Nine Lives(56)
He paused and stroked his beard again. “Real Islam is a discipline,” he said. “It is not just about the promptings of the heart. There are rules and regulations that must be followed: how to eat, how to wash, even how to clip your moustache. The heart and ideas of love—these are all irrelevant if you fail to follow the rituals and practices commanded by the Holy Prophet.”
Saleemullah’s organisation, he said, ran 5,000 madrasas across Pakistan, and were in the process of opening a further 1,500 in Sindh. These figures seem to be just the tip of the iceberg. According to one recent study there are now twenty-seven times as many madrasas in Pakistan as there were in 1947: from 245 at Independence the number has shot up to over 8,000. Across Pakistan, the religious tenor has been correspondingly radicalised: the tolerant, Sufi-minded Barelvi form of Islam is now increasingly out of fashion, overtaken by the rise of the more hard-line and politicised Deobandi forms of Wahhabism, which many now see as an unstoppable force overwhelming the culture of the country.
“I am full of hope,” said Saleemullah. “Look what has happened in Bhit Shah. We have a large madrasa there and seven mosques in the control of the Deobandis. At first the people clung to shirk and resisted the truth. But slowly the children went back home and educated their parents. Now every day our strength is growing.”
I got up to leave. “Mark my words,” said Saleemullah as he showed me out, “a more extreme form of the Taliban is coming to Pakistan. Certainly there are many challenges. But the conditions in this country are so bad. The people are so desperate. They are fed up with the old ways and the decadence and corruption. They want radical change—a return to the Caliphate.”
“And what is your role in that?” I asked.
“Most of the work is being done by the government and the [intelligence] agencies. Whatever they say to the Americans, we know that really they are with us. But our role? That is to teach the people that only our Islamic system can provide the justice they seek. We are the only people giving the poor education. We give the knowledge that the Islamic groups in Pakistan are using to change this country forever.”
“And do you plan to take the battle to the shrine here?”
“For the time being we cannot challenge the people directly in shrines. We have no wish to invite trouble, or to fight. All we can do is to befriend people, tell them what is right and wrong, educate their children and slowly change their minds. If we can get children away from their homes to board here with us we can influence them more thoroughly. With education, we hope the appeal of shirk and Sufism will fade, and that there will be no need for punishment.”
“But if you get your Caliphate?”
“When the Caliphate comes,” he said, “yes, on that day there is no question. It will be our duty to destroy all the mazars and the dargahs [Sufi shrines]—starting with the one here in Sehwan.”

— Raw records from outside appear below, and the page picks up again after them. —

@[simp] theorem bump_frame (s : State) (f : Fld) (n : Nat) :
    (s.bump f n).pending = s.pending ∧ (s.bump f n).act = s.act ∧ (s.bump f n).counters = s.counters ∧
    (s.bump f n).overflow = s.overflow ∧ (s.bump f n).out = s.out ∧ (s.bump f n).fresh = s.fresh ∧
    (s.bump f n).limits = s.limits ∧ (s.bump f n).nseq = s.nseq ∧ (s.bump f n).pins = s.pins ∧
    (s.bump f n).nib = s.nib ∧ (s.bump f n).cmd = s.cmd ∧ (s.bump f n).queues = s.queues ∧ (s.bump f n).mer = s.mer ∧
    (s.bump f n).tio = s.tio ∧ (s.bump f n).nv = s.nv ∧ (s.bump f n).ink = s.ink ∧ (s.bump f n).fw = s.fw ∧
    (s.bump f n).perf = s.perf ∧ (s.bump f n).sw = s.sw ∧ (s.bump f n).tun = s.tun ∧ (s.bump f n).links = s.links ∧
    (s.bump f n).lanes = s.lanes ∧ (s.bump f n).clk = s.clk ∧ (s.bump f n).pcie = s.pcie ∧ (s.bump f n).eth = s.eth ∧
    (s.bump f n).point = s.point ∧ (s.bump f n).dsp = s.dsp ∧ (s.bump f n).usb = s.usb ∧ (s.bump f n).fuses = s.fuses ∧
    (s.bump f n).tc = s.tc :=
  ⟨rfl, rfl, rfl, rfl, rfl, rfl, rfl, rfl, rfl, rfl, rfl, rfl, rfl, rfl, rfl, rfl, rfl, rfl, rfl, rfl, rfl, rfl, rfl, rfl, rfl, rfl, rfl, rfl, rfl, rfl⟩

@[simp] theorem incr_frame (s : State) (f : Fld) (n : Nat) :
    (s.incr f n).pending = s.pending ∧ (s.incr f n).act = s.act ∧ (s.incr f n).counters = s.counters ∧
    (s.incr f n).overflow = s.overflow ∧ (s.incr f n).out = s.out ∧ (s.incr f n).fresh = s.fresh ∧
    (s.incr f n).limits = s.limits ∧ (s.incr f n).nseq = s.nseq ∧ (s.incr f n).pins = s.pins ∧
    (s.incr f n).nib = s.nib ∧ (s.incr f n).cmd = s.cmd ∧ (s.incr f n).queues = s.queues ∧ (s.incr f n).mer = s.mer ∧
    (s.incr f n).tio = s.tio ∧ (s.incr f n).nv = s.nv ∧ (s.incr f n).ink = s.ink ∧ (s.incr f n).fw = s.fw ∧
    (s.incr f n).perf = s.perf ∧ (s.incr f n).sw = s.sw ∧ (s.incr f n).tun = s.tun ∧ (s.incr f n).links = s.links ∧
    (s.incr f n).lanes = s.lanes ∧ (s.incr f n).clk = s.clk ∧ (s.incr f n).pcie = s.pcie ∧ (s.incr f n).eth = s.eth ∧
    (s.incr f n).point = s.point ∧ (s.incr f n).dsp = s.dsp ∧ (s.incr f n).usb = s.usb ∧ (s.incr f n).fuses = s.fuses ∧
    (s.incr f n).tc = s.tc :=
  ⟨rfl, rfl, rfl, rfl, rfl, rfl, rfl, rfl, rfl, rfl, rfl, rfl, rfl, rfl, rfl, rfl, rfl, rfl, rfl, rfl, rfl, rfl, rfl, rfl, rfl, rfl, rfl, rfl, rfl, rfl⟩

@[simp] theorem latchReg_frame (s : State) (a : Nat) :
    (s.latchReg a).pending = s.pending ∧ (s.latchReg a).regs = s.regs ∧ (s.latchReg a).counters = s.counters ∧
    (s.latchReg a).overflow = s.overflow ∧ (s.latchReg a).out = s.out ∧ (s.latchReg a).fresh = s.fresh ∧
    (s.latchReg a).limits = s.limits ∧ (s.latchReg a).nseq = s.nseq ∧ (s.latchReg a).pins = s.pins ∧
    (s.latchReg a).nib = s.nib ∧ (s.latchReg a).cmd = s.cmd ∧ (s.latchReg a).queues = s.queues ∧
    (s.latchReg a).mer = s.mer ∧ (s.latchReg a).tio = s.tio ∧ (s.latchReg a).nv = s.nv ∧ (s.latchReg a).ink = s.ink ∧
    (s.latchReg a).fw = s.fw ∧ (s.latchReg a).perf = s.perf ∧ (s.latchReg a).sw = s.sw ∧ (s.latchReg a).tun = s.tun ∧
    (s.latchReg a).links = s.links ∧ (s.latchReg a).lanes = s.lanes ∧ (s.latchReg a).clk = s.clk ∧
    (s.latchReg a).pcie = s.pcie ∧ (s.latchReg a).eth = s.eth ∧ (s.latchReg a).point = s.point ∧
    (s.latchReg a).dsp = s.dsp ∧ (s.latchReg a).usb = s.usb ∧ (s.latchReg a).fuses = s.fuses ∧
    (s.latchReg a).tc = s.tc :=
  ⟨rfl, rfl, rfl, rfl, rfl, rfl, rfl, rfl, rfl, rfl, rfl, rfl, rfl, rfl, rfl, rfl, rfl, rfl, rfl, rfl, rfl, rfl, rfl, rfl, rfl, rfl, rfl, rfl, rfl, rfl⟩
@[simp] theorem latchReg_reg (s : State) (a : Nat) (r : Nat) : (s.latchReg a).reg r = s.reg r := rfl
@[simp] theorem latchReg_rd (s : State) (a : Nat) (r : Fld) : (s.latchReg a).rd r = s.rd r := rfl
@[simp] theorem latchReg_flag (s : State) (a : Nat) (r : Fld) : (s.latchReg a).flag r = s.flag r := rfl

@[simp] theorem setMode_frame (s : State) (m : Nat) :
    (s.setMode m).pending = s.pending ∧ (s.setMode m).act = s.act ∧ (s.setMode m).counters = s.counters ∧
    (s.setMode m).overflow = s.overflow ∧ (s.setMode m).out = s.out ∧ (s.setMode m).fresh = s.fresh ∧
    (s.setMode m).limits = s.limits ∧ (s.setMode m).nseq = s.nseq ∧ (s.setMode m).pins = s.pins ∧
    (s.setMode m).nib = s.nib ∧ (s.setMode m).cmd = s.cmd ∧ (s.setMode m).queues = s.queues ∧
    (s.setMode m).mer = s.mer ∧ (s.setMode m).tio = s.tio ∧ (s.setMode m).nv = s.nv ∧ (s.setMode m).ink = s.ink ∧
    (s.setMode m).fw = s.fw ∧ (s.setMode m).perf = s.perf ∧ (s.setMode m).sw = s.sw ∧ (s.setMode m).tun = s.tun ∧
    (s.setMode m).links = s.links ∧ (s.setMode m).lanes = s.lanes ∧ (s.setMode m).clk = s.clk ∧
    (s.setMode m).pcie = s.pcie ∧ (s.setMode m).eth = s.eth ∧ (s.setMode m).point = s.point ∧
    (s.setMode m).dsp = s.dsp ∧ (s.setMode m).usb = s.usb ∧ (s.setMode m).fuses = s.fuses ∧ (s.setMode m).tc = s.tc :=
  ⟨rfl, rfl, rfl, rfl, rfl, rfl, rfl, rfl, rfl, rfl, rfl, rfl, rfl, rfl, rfl, rfl, rfl, rfl, rfl, rfl, rfl, rfl, rfl, rfl, rfl, rfl, rfl, rfl, rfl, rfl⟩

@[simp] theorem beginMode_frame (s : State) (m : Nat) :
    (s.beginMode m).pending = s.pending ∧ (s.beginMode m).act = s.act ∧ (s.beginMode m).counters = s.counters ∧
    (s.beginMode m).overflow = s.overflow ∧ (s.beginMode m).out = s.out ∧ (s.beginMode m).fresh = s.fresh ∧
    (s.beginMode m).limits = s.limits ∧ (s.beginMode m).nseq = s.nseq ∧ (s.beginMode m).pins = s.pins ∧
    (s.beginMode m).nib = s.nib ∧ (s.beginMode m).cmd = s.cmd ∧ (s.beginMode m).queues = s.queues ∧
    (s.beginMode m).mer = s.mer ∧ (s.beginMode m).tio = s.tio ∧ (s.beginMode m).nv = s.nv ∧
    (s.beginMode m).ink = s.ink ∧ (s.beginMode m).fw = s.fw ∧ (s.beginMode m).perf = s.perf ∧
    (s.beginMode m).sw = s.sw ∧ (s.beginMode m).tun = s.tun ∧ (s.beginMode m).links = s.links ∧
    (s.beginMode m).lanes = s.lanes ∧ (s.beginMode m).clk = s.clk ∧ (s.beginMode m).pcie = s.pcie ∧
    (s.beginMode m).eth = s.eth ∧ (s.beginMode m).point = s.point ∧ (s.beginMode m).dsp = s.dsp ∧
    (s.beginMode m).usb = s.usb ∧ (s.beginMode m).fuses = s.fuses ∧ (s.beginMode m).tc = s.tc :=
  ⟨rfl, rfl, rfl, rfl, rfl, rfl, rfl, rfl, rfl, rfl, rfl, rfl, rfl, rfl, rfl, rfl, rfl, rfl, rfl, rfl, rfl, rfl, rfl, rfl, rfl, rfl, rfl, rfl, rfl, rfl⟩

@[simp] theorem plainWrite_frame (s : State) (a : Nat) (w : Word) :
    (s.plainWrite a w).pending = s.pending ∧ (s.plainWrite a w).act = s.act ∧
    (s.plainWrite a w).counters = s.counters ∧ (s.plainWrite a w).overflow = s.overflow ∧
    (s.plainWrite a w).out = s.out ∧ (s.plainWrite a w).fresh = s.fresh ∧ (s.plainWrite a w).limits = s.limits ∧
    (s.plainWrite a w).nseq = s.nseq ∧ (s.plainWrite a w).pins = s.pins ∧ (s.plainWrite a w).nib = s.nib ∧
    (s.plainWrite a w).cmd = s.cmd ∧ (s.plainWrite a w).queues = s.queues ∧ (s.plainWrite a w).mer = s.mer ∧
    (s.plainWrite a w).tio = s.tio ∧ (s.plainWrite a w).nv = s.nv ∧ (s.plainWrite a w).ink = s.ink ∧
    (s.plainWrite a w).fw = s.fw ∧ (s.plainWrite a w).perf = s.perf ∧ (s.plainWrite a w).sw = s.sw ∧
    (s.plainWrite a w).tun = s.tun ∧ (s.plainWrite a w).links = s.links ∧ (s.plainWrite a w).lanes = s.lanes ∧
    (s.plainWrite a w).clk = s.clk ∧ (s.plainWrite a w).pcie = s.pcie ∧ (s.plainWrite a w).eth = s.eth ∧
    (s.plainWrite a w).point = s.point ∧ (s.plainWrite a w).dsp = s.dsp ∧ (s.plainWrite a w).usb = s.usb ∧
    (s.plainWrite a w).fuses = s.fuses ∧ (s.plainWrite a w).tc = s.tc :=
  ⟨rfl, rfl, rfl, rfl, rfl, rfl, rfl, rfl, rfl, rfl, rfl, rfl, rfl, rfl, rfl, rfl, rfl, rfl, rfl, rfl, rfl, rfl, rfl, rfl, rfl, rfl, rfl, rfl, rfl, rfl⟩

@[simp] theorem emit_frame (s : State) (o : Output) :
    (s.emit o).pending = s.pending ∧ (s.emit o).regs = s.regs ∧ (s.emit o).act = s.act ∧
    (s.emit o).counters = s.counters ∧ (s.emit o).overflow = s.overflow ∧ (s.emit o).fresh = s.fresh ∧
    (s.emit o).limits = s.limits ∧ (s.emit o).nseq = s.nseq ∧ (s.emit o).pins = s.pins ∧ (s.emit o).nib = s.nib ∧
    (s.emit o).cmd = s.cmd ∧ (s.emit o).queues = s.queues ∧ (s.emit o).mer = s.mer ∧ (s.emit o).tio = s.tio ∧
    (s.emit o).nv = s.nv ∧ (s.emit o).ink = s.ink ∧ (s.emit o).fw = s.fw ∧ (s.emit o).perf = s.perf ∧
    (s.emit o).sw = s.sw ∧ (s.emit o).tun = s.tun ∧ (s.emit o).links = s.links ∧ (s.emit o).lanes = s.lanes ∧
    (s.emit o).clk = s.clk ∧ (s.emit o).pcie = s.pcie ∧ (s.emit o).eth = s.eth ∧ (s.emit o).point = s.point ∧
    (s.emit o).dsp = s.dsp ∧ (s.emit o).usb = s.usb ∧ (s.emit o).fuses = s.fuses ∧ (s.emit o).tc = s.tc :=
  ⟨rfl, rfl, rfl, rfl, rfl, rfl, rfl, rfl, rfl, rfl, rfl, rfl, rfl, rfl, rfl, rfl, rfl, rfl, rfl, rfl, rfl, rfl, rfl, rfl, rfl, rfl, rfl, rfl, rfl, rfl⟩
@[simp] theorem emit_reg (s : State) (o : Output) (r : Nat) : (s.emit o).reg r = s.reg r := rfl
@[simp] theorem emit_rd (s : State) (o : Output) (r : Fld) : (s.emit o).rd r = s.rd r := rfl
@[simp] theorem emit_flag (s : State) (o : Output) (r : Fld) : (s.emit o).flag r = s.flag r := rfl

@[simp] theorem emits_frame (s : State) (o : List Output) :
    (s.emits o).pending = s.pending ∧ (s.emits o).regs = s.regs ∧ (s.emits o).act = s.act ∧
    (s.emits o).counters = s.counters ∧ (s.emits o).overflow = s.overflow ∧ (s.emits o).fresh = s.fresh ∧
    (s.emits o).limits = s.limits ∧ (s.emits o).nseq = s.nseq ∧ (s.emits o).pins = s.pins ∧ (s.emits o).nib = s.nib ∧
    (s.emits o).cmd = s.cmd ∧ (s.emits o).queues = s.queues ∧ (s.emits o).mer = s.mer ∧ (s.emits o).tio = s.tio ∧
    (s.emits o).nv = s.nv ∧ (s.emits o).ink = s.ink ∧ (s.emits o).fw = s.fw ∧ (s.emits o).perf = s.perf ∧
    (s.emits o).sw = s.sw ∧ (s.emits o).tun = s.tun ∧ (s.emits o).links = s.links ∧ (s.emits o).lanes = s.lanes ∧
    (s.emits o).clk = s.clk ∧ (s.emits o).pcie = s.pcie ∧ (s.emits o).eth = s.eth ∧ (s.emits o).point = s.point ∧
    (s.emits o).dsp = s.dsp ∧ (s.emits o).usb = s.usb ∧ (s.emits o).fuses = s.fuses ∧ (s.emits o).tc = s.tc :=
  ⟨rfl, rfl, rfl, rfl, rfl, rfl, rfl, rfl, rfl, rfl, rfl, rfl, rfl, rfl, rfl, rfl, rfl, rfl, rfl, rfl, rfl, rfl, rfl, rfl, rfl, rfl, rfl, rfl, rfl, rfl⟩
@[simp] theorem emits_reg (s : State) (o : List Output) (r : Nat) : (s.emits o).reg r = s.reg r := rfl
@[simp] theorem emits_rd (s : State) (o : List Output) (r : Fld) : (s.emits o).rd r = s.rd r := rfl
@[simp] theorem emits_flag (s : State) (o : List Output) (r : Fld) : (s.emits o).flag r = s.flag r := rfl

@[simp] theorem pin_frame (s : State) (n : String) (l : Nat) :
    (s.pin n l).pending = s.pending ∧ (s.pin n l).regs = s.regs ∧ (s.pin n l).act = s.act ∧
    (s.pin n l).counters = s.counters ∧ (s.pin n l).overflow = s.overflow ∧ (s.pin n l).fresh = s.fresh ∧
    (s.pin n l).limits = s.limits ∧ (s.pin n l).nseq = s.nseq ∧ (s.pin n l).pins = s.pins ∧ (s.pin n l).nib = s.nib ∧
    (s.pin n l).cmd = s.cmd ∧ (s.pin n l).queues = s.queues ∧ (s.pin n l).mer = s.mer ∧ (s.pin n l).tio = s.tio ∧
    (s.pin n l).nv = s.nv ∧ (s.pin n l).ink = s.ink ∧ (s.pin n l).fw = s.fw ∧ (s.pin n l).perf = s.perf ∧
    (s.pin n l).sw = s.sw ∧ (s.pin n l).tun = s.tun ∧ (s.pin n l).links = s.links ∧ (s.pin n l).lanes = s.lanes ∧
    (s.pin n l).clk = s.clk ∧ (s.pin n l).pcie = s.pcie ∧ (s.pin n l).eth = s.eth ∧ (s.pin n l).point = s.point ∧
    (s.pin n l).dsp = s.dsp ∧ (s.pin n l).usb = s.usb ∧ (s.pin n l).fuses = s.fuses ∧ (s.pin n l).tc = s.tc :=
  ⟨rfl, rfl, rfl, rfl, rfl, rfl, rfl, rfl, rfl, rfl, rfl, rfl, rfl, rfl, rfl, rfl, rfl, rfl, rfl, rfl, rfl, rfl, rfl, rfl, rfl, rfl, rfl, rfl, rfl, rfl⟩
@[simp] theorem pin_reg (s : State) (n : String) (l : Nat) (r : Nat) : (s.pin n l).reg r = s.reg r := rfl
@[simp] theorem pin_rd (s : State) (n : String) (l : Nat) (r : Fld) : (s.pin n l).rd r = s.rd r := rfl
@[simp] theorem pin_flag (s : State) (n : String) (l : Nat) (r : Fld) : (s.pin n l).flag r = s.flag r := rfl

@[simp] theorem free_frame (s : State) (w : Nat) :
    ((s.free w).2).pending = s.pending ∧ ((s.free w).2).regs = s.regs ∧ ((s.free w).2).act = s.act ∧
    ((s.free w).2).counters = s.counters ∧ ((s.free w).2).overflow = s.overflow ∧ ((s.free w).2).out = s.out ∧
    ((s.free w).2).limits = s.limits ∧ ((s.free w).2).nseq = s.nseq ∧ ((s.free w).2).pins = s.pins ∧
    ((s.free w).2).nib = s.nib ∧ ((s.free w).2).cmd = s.cmd ∧ ((s.free w).2).queues = s.queues ∧
    ((s.free w).2).mer = s.mer ∧ ((s.free w).2).tio = s.tio ∧ ((s.free w).2).nv = s.nv ∧ ((s.free w).2).ink = s.ink ∧
    ((s.free w).2).fw = s.fw ∧ ((s.free w).2).perf = s.perf ∧ ((s.free w).2).sw = s.sw ∧ ((s.free w).2).tun = s.tun ∧
    ((s.free w).2).links = s.links ∧ ((s.free w).2).lanes = s.lanes ∧ ((s.free w).2).clk = s.clk ∧
    ((s.free w).2).pcie = s.pcie ∧ ((s.free w).2).eth = s.eth ∧ ((s.free w).2).point = s.point ∧
    ((s.free w).2).dsp = s.dsp ∧ ((s.free w).2).usb = s.usb ∧ ((s.free w).2).fuses = s.fuses ∧
    ((s.free w).2).tc = s.tc :=
  ⟨rfl, rfl, rfl, rfl, rfl, rfl, rfl, rfl, rfl, rfl, rfl, rfl, rfl, rfl, rfl, rfl, rfl, rfl, rfl, rfl, rfl, rfl, rfl, rfl, rfl, rfl, rfl, rfl, rfl, rfl⟩
@[simp] theorem free_reg (s : State) (w : Nat) (r : Nat) : ((s.free w).2).reg r = s.reg r := rfl
@[simp] theorem free_rd (s : State) (w : Nat) (r : Fld) : ((s.free w).2).rd r = s.rd r := rfl
@[simp] theorem free_flag (s : State) (w : Nat) (r : Fld) : ((s.free w).2).flag r = s.flag r := rfl

@[simp] theorem freeBytes_frame (s : State) (n : Nat) :
    ((s.freeBytes n).2).pending = s.pending ∧ ((s.freeBytes n).2).regs = s.regs ∧ ((s.freeBytes n).2).act = s.act ∧
    ((s.freeBytes n).2).counters = s.counters ∧ ((s.freeBytes n).2).overflow = s.overflow ∧
    ((s.freeBytes n).2).out = s.out ∧ ((s.freeBytes n).2).limits = s.limits ∧ ((s.freeBytes n).2).nseq = s.nseq ∧
    ((s.freeBytes n).2).pins = s.pins ∧ ((s.freeBytes n).2).nib = s.nib ∧ ((s.freeBytes n).2).cmd = s.cmd ∧
    ((s.freeBytes n).2).queues = s.queues ∧ ((s.freeBytes n).2).mer = s.mer ∧ ((s.freeBytes n).2).tio = s.tio ∧
    ((s.freeBytes n).2).nv = s.nv ∧ ((s.freeBytes n).2).ink = s.ink ∧ ((s.freeBytes n).2).fw = s.fw ∧
    ((s.freeBytes n).2).perf = s.perf ∧ ((s.freeBytes n).2).sw = s.sw ∧ ((s.freeBytes n).2).tun = s.tun ∧
    ((s.freeBytes n).2).links = s.links ∧ ((s.freeBytes n).2).lanes = s.lanes ∧ ((s.freeBytes n).2).clk = s.clk ∧
    ((s.freeBytes n).2).pcie = s.pcie ∧ ((s.freeBytes n).2).eth = s.eth ∧ ((s.freeBytes n).2).point = s.point ∧
    ((s.freeBytes n).2).dsp = s.dsp ∧ ((s.freeBytes n).2).usb = s.usb ∧ ((s.freeBytes n).2).fuses = s.fuses ∧
    ((s.freeBytes n).2).tc = s.tc :=
  ⟨rfl, rfl, rfl, rfl, rfl, rfl, rfl, rfl, rfl, rfl, rfl, rfl, rfl, rfl, rfl, rfl, rfl, rfl, rfl, rfl, rfl, rfl, rfl, rfl, rfl, rfl, rfl, rfl, rfl, rfl⟩
@[simp] theorem freeBytes_reg (s : State) (n : Nat) (r : Nat) : ((s.freeBytes n).2).reg r = s.reg r := rfl
@[simp] theorem freeBytes_rd (s : State) (n : Nat) (r : Fld) : ((s.freeBytes n).2).rd r = s.rd r := rfl
@[simp] theorem freeBytes_flag (s : State) (n : Nat) (r : Fld) : ((s.freeBytes n).2).flag r = s.flag r := rfl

No one knows if the Sufis of Sindh can fend off the chill winds of Wahhabism that are currently blowing so strongly; but Lal Peri, for one, was certain that the mullahs would gain no following in Sehwan. To prove it, she said I should come and talk to her pir at his retreat in the desert. His name was Sain Fakir, and he was, she said, a great poet and scholar, who knew by heart the entire Risalo of Shah Abdul Latif. No one, she said, was a greater defender of the Sufis than he.
The following day, my last in Sehwan, I picked up Lal Peri at Lal Bagh at 7 a.m. She got into the car, her ta’wiz clanking and her club banging against the ceiling of the car. Then we drove out, past the belt of tombs, into the scrub beyond.
Three miles out of the town, we passed a placid blue lake, with egrets, kingfishers and flamingos nesting round the edge. A black swan flew overhead. Lal Peri pointed out some small thatched houseboats moored at the edge: “Those belong to the fishermen,” she said. “They are great devotees of Lal Shahbaz Qalander. They believe that it is he who provides them with their fish.”
From there we drove out into the open desert. To me, the dry ridges and arid scree-strewn scrub, bare of vegetation, were stark and lowering, but Lal Peri regarded it all with a sort of rapt veneration. I asked what she was looking at.
“Everywhere has its own beauty,” she said. “The sand, the foothills, the mountains in the distance: these are all different manifestations of God.”
“In what way?” I asked.
“Every place has the name of God in it. Each has its own meaning. God says in the Quran, ‘I have my signs everywhere: in the rocks, the trees and the landscape.’ But most people don’t realise these things are there.”